Our new AI Prompt Builder converts:
Raw Idea
into
Professional Prompt
while automatically generating:
- Roles
- Constraints
- Output contracts
- Safety instructions
Why We Built Prompt Optimizer
Our AI Prompt Optimizer converts:
Professional Prompt
into
Optimized Prompt
while generating:
- Compression reports
- Preservation analysis
- Token savings metrics
- CSP v1 representations
Why We Built Prompt Architect Suite
Eventually we realized users needed a complete workflow.
AI Prompt Architect Suite combines:
Prompt Builder
↓
Prompt Analysis
↓
Prompt Optimization
↓
Compression Report
↓
Export Package
into a repeatable, guided process.
Future Research Directions
CSP v1 is an experiment.
Not a standard.
Not a benchmark.
Not a claim that structured prompts are always better.

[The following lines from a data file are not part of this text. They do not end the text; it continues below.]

-- ==== Sys2Proof/Machine/Events.lean ====
section
/-! DEFINITION. Steps of the machine that no word names: memory traffic, waits, causes, sweeps (03 R43; 08 R157-R169;
10 R192-R208; 13 R267, R272; 14 R284-R296; 21 R330-R347). Each answers the same state where it cannot happen. -/

namespace Sys2Proof.Machine

open Sys2Proof

/-- What a thread's instruction does, done for another thread. -/
def asThread (s : State) (tid : Nat) (f : State → State) : State := { f { s with cur := tid } with cur := s.cur }

/-! ## Words and translations -/

/-- A word that is no instruction (04 R72). -/
def execNonInstructionWord (_w : Word) (s : State) : Out := .next (raise s (wordTrap s.th 1))

/-- A core of the die that runs for the partition. -/
def coreFor (s : State) (d p : Nat) : Option Nat :=
  if p = 0 then some (256 + d) else (List.range 64).map (64 * d + ·) |>.find? fun c => partOf s c == p

/-- `BLOCK_TRANSLATION`: the block is lowered from the words as they stand and stored under its key (03 R43, R44). -/
def execBlockTranslation (die part addr : Nat) (s : State) : Out :=
  .next (match coreFor s die part with
    | none => s
    | some c =>
      if addr % 8 ≠ 0 ∨ 4 ≤ die then s
      else match fetchBlock s c addr with
        | .ok (s1, _) => s1
        | .error _ => s)

/-- A walk of a core's die asks for the entries it reads at the owner's memory port (21 R336, R340). -/
def walkAsks (s : State) (core d : Nat) (tag : Tag) (l : List Nat) : State :=
  askPlaces s (dieOf core) { tag } (l.map fun a => { store := .hbm d, addr := a }) true

/-- A walk of the page of these coordinates meets poison: in a shard entry or a page-table entry (14 R292). -/
def fillPoisoned (s : State) (core : Nat) (d : Desc) (w : WalkReq) (c : List Nat) (e : Shard) : Bool :=
  (shardPoison s (s.core core).view d w.handle c (d.scnt + 1) 0).isSome
    || (walkPoison s (shardDie e c) e.root (pageOf d e c).1).isSome

/-- `PAGE_WALK_COMPLETE`: the fill of a walk, discarded if the page-table version has moved on, or the generation at its
memory port (13 R266, R272) (DESIGN CHOICE, log 60). -/
def execPageWalkComplete (core : Nat) (w : WalkReq) (s : State) : Out :=
  let p := partOf s core
  let d := coreDesc s core w.handle
  let c := [w.c0, w.c1, w.c2, w.c3]
  let view := (s.core core).view
  .next (if p = 0 ∨ !coordsOk d c then s
    else
      match findShard s view d w.handle c (d.scnt + 1) 0 with
      | none => s
      | some e =>
        let pg := (pageOf d e c).1
        let die := shardDie e c
        if !shardLocal s e || tagPart w.tag != p then s
        else
        let s0 := walkAsks s core die w.tag (walkReads s die e.root pg)
        if !tagCurrent s (.port (dieOf core)) w.tag || tget s.ptVersions (p * 2 ^ 21 + w.handle * 2 ^ 8 + e.idx) 0 != w.version
            || fillPoisoned s core d w c e then s0
        else
          match walk s die e.root pg with
          | none => s0
          | some l =>
            let t : TlbEntry := { handle := w.handle, tag := w.tag, version := d.version, shard := e.idx, page := l.page,
                                  pages := l.pages, die, frame := l.frame, r := l.r, w := l.w, x := l.x, pfset := l.pfset }
            if (s0.core core).tlb.contains t then s0 else s0.setCore core { s0.core core with tlb := (s0.core core).tlb ++ [t] })

/-! ## Queue entries (10 R183, R192, R195) -/

/-- The entry at a place of a queue. -/
def entryAt (s : State) (core q i : Nat) : Option Entry := (entriesOf s core q)[i]?
/-- It replaced. -/
def putEntry (s : State) (core q i : Nat) (e : Entry) : State := setQueue s core q ((entriesOf s core q).set i e)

However, we believe several areas deserve further exploration:
Prompt Versioning
Treat prompts like source code.
Prompt Diffing
Compare prompt revisions.
Prompt Quality Analysis
Detect missing guardrails and contradictions.
Agent Configuration DSLs
Represent agent capabilities as structured definitions.

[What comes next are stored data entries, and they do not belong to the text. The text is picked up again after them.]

/-- R162, R204-R207, R292: flag and event instructions. A write goes out in order, `finc` always acknowledged; a `finc` under an
order that acquires goes on once its increment is performed at its home. A wait goes on at once where its condition has held since
before this cycle, and otherwise parks its thread until a cycle ends in which it holds; an increment of a poisoned flag of the own
die is 0x19; a group the partition does not hold is 0x15. The model's choices and readings in it: notes/assumptions 27, 40, 99, 100.
-/
def Obligations.FlagsAndEvents : Prop :=
  ∀ (s : State) (h : Hdr) (x : FmtY) (g b : Word),
    let p := partOf s (coreOf s.cur)
    let grp := flagTo s x g
    let i := (x.opc.extractLsb' 0 8).toNat
    let v := flagVal x b
    let d := dieOf (coreOf s.cur)
    let ends := fun (s1 : State) (vals : List Val) => Host.Outcome.next (finishOrder s1 x.ord.toNat x.scp.toNat vals)
    let issued := fun (op : WrOp) (mca : Bool) => issueWrite s (whoOf s s.cur) s.cur op mca 0 { cause := 0x1A }
    let out := fun (op : WrOp) (mca : Bool) => ends (issued op mca) []
    let acquires := x.ord.toNat = 1 ∨ x.ord.toNat = 3
    let mine := tget (s.die d).clock d 0 + 1
    let performed := fun (s1 : State) => ∀ w ∈ s1.writes, w.src = d → w.applied = false → w.lost = false → w.seq ≠ mine
    let lost := (flagAt s p grp i).poison = true ∧ sees s (.flags grp) (whoOf s s.cur) (flagAt s p grp i).tag = true ∧ grp / 16 = d
    let reached := fun (f : BitVec 32) => (f - v).toNat < 2 ^ 31 ∧ (flagAt s p grp i).moved ≤ s.cycle
    Runs s h →
      ((∃ k j u o c, s.th.status = .waiting (.flag k j u o c)) → flagReads s x true g b → flagHeld s x g → exec (.fwait h x) s = .next s) ∧
      ((∃ j o c, s.th.status = .waiting (.event j o c)) → exec (.evwait h x) s = .next s) ∧
      (s.th.status = .running → flagReads s x true g b → ¬ flagHeld s x g →
        ∀ k ∈ [Instr.finc h x, .fset h x, .fwait h x], exec k s = .next (raise s { cause := 0x15 })) ∧
      (s.th.status = .running → flagReads s x false g b → ¬ flagHeld s x g → exec (.fget h x) s = .next (raise s { cause := 0x15 })) ∧
      (s.th.status = .running → OrderMet s x.ord.toNat x.scp.toNat →
        (flagReads s x true g b → flagHeld s x g → Free s →
          (¬ lost → let s1 := issued (.flagInc grp i v) true
            (¬ acquires → exec (.finc h x) s = out (.flagInc grp i v) true) ∧
            (acquires → performed s1 → exec (.finc h x) s = .next (finishIn s1 [])) ∧
            (acquires → ¬ performed s1 → exec (.finc h x) s = .next (park s1 (.performed [mine])))) ∧
          (lost → exec (.finc h x) s = .next (raise s { cause := 0x19 })) ∧
          exec (.fset h x) s = out (.flagSet grp i v) (x.mca == 1) ∧
          (∀ f, flagRead s s.cur grp i = .ok f →
            (reached f → exec (.fwait h x) s = ends (observe s d (grp / 16)) []) ∧
            (¬ reached f → exec (.fwait h x) s = .next (park s (.flag grp i v x.ord.toNat x.scp.toNat))))) ∧
        (flagReads s x false g b → flagHeld s x g → ∀ f, flagRead s s.cur grp i = .ok f →
          exec (.fget h x) s = ends (observe s d (grp / 16)) [.s (f.zeroExtend 64)]) ∧
        (Free s → exec (.evset h x) s = out (.event p i true) (x.mca == 1) ∧
          exec (.evclr h x) s = out (.event p i false) (x.mca == 1) ∧
          ∀ e, eventRead s s.cur i = .ok e →
            let still := (tget (s.part p).events i {}).moved ≤ s.cycle
            (e = true → still → exec (.evwait h x) s = ends (observe s d 0) []) ∧
            (e = false ∨ ¬ still → exec (.evwait h x) s = .next (park s (.event i x.ord.toNat x.scp.toNat)))))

Workflow-to-Prompt Compilation
Generate prompts directly from workflow configurations.
Final Thoughts
Prompt engineering is still young.
Today, most prompts are written manually as English documents.
Tomorrow, prompts may become:
- Generated
- Structured
- Versioned
- Optimized
- Compiled
CSP v1 is our attempt to explore what that future might look like.
Whether CSP v1 survives or evolves into something else, one thing has become clear:
Prompts are increasingly behaving less like documents and more like software artifacts.
And software artifacts benefit from structure.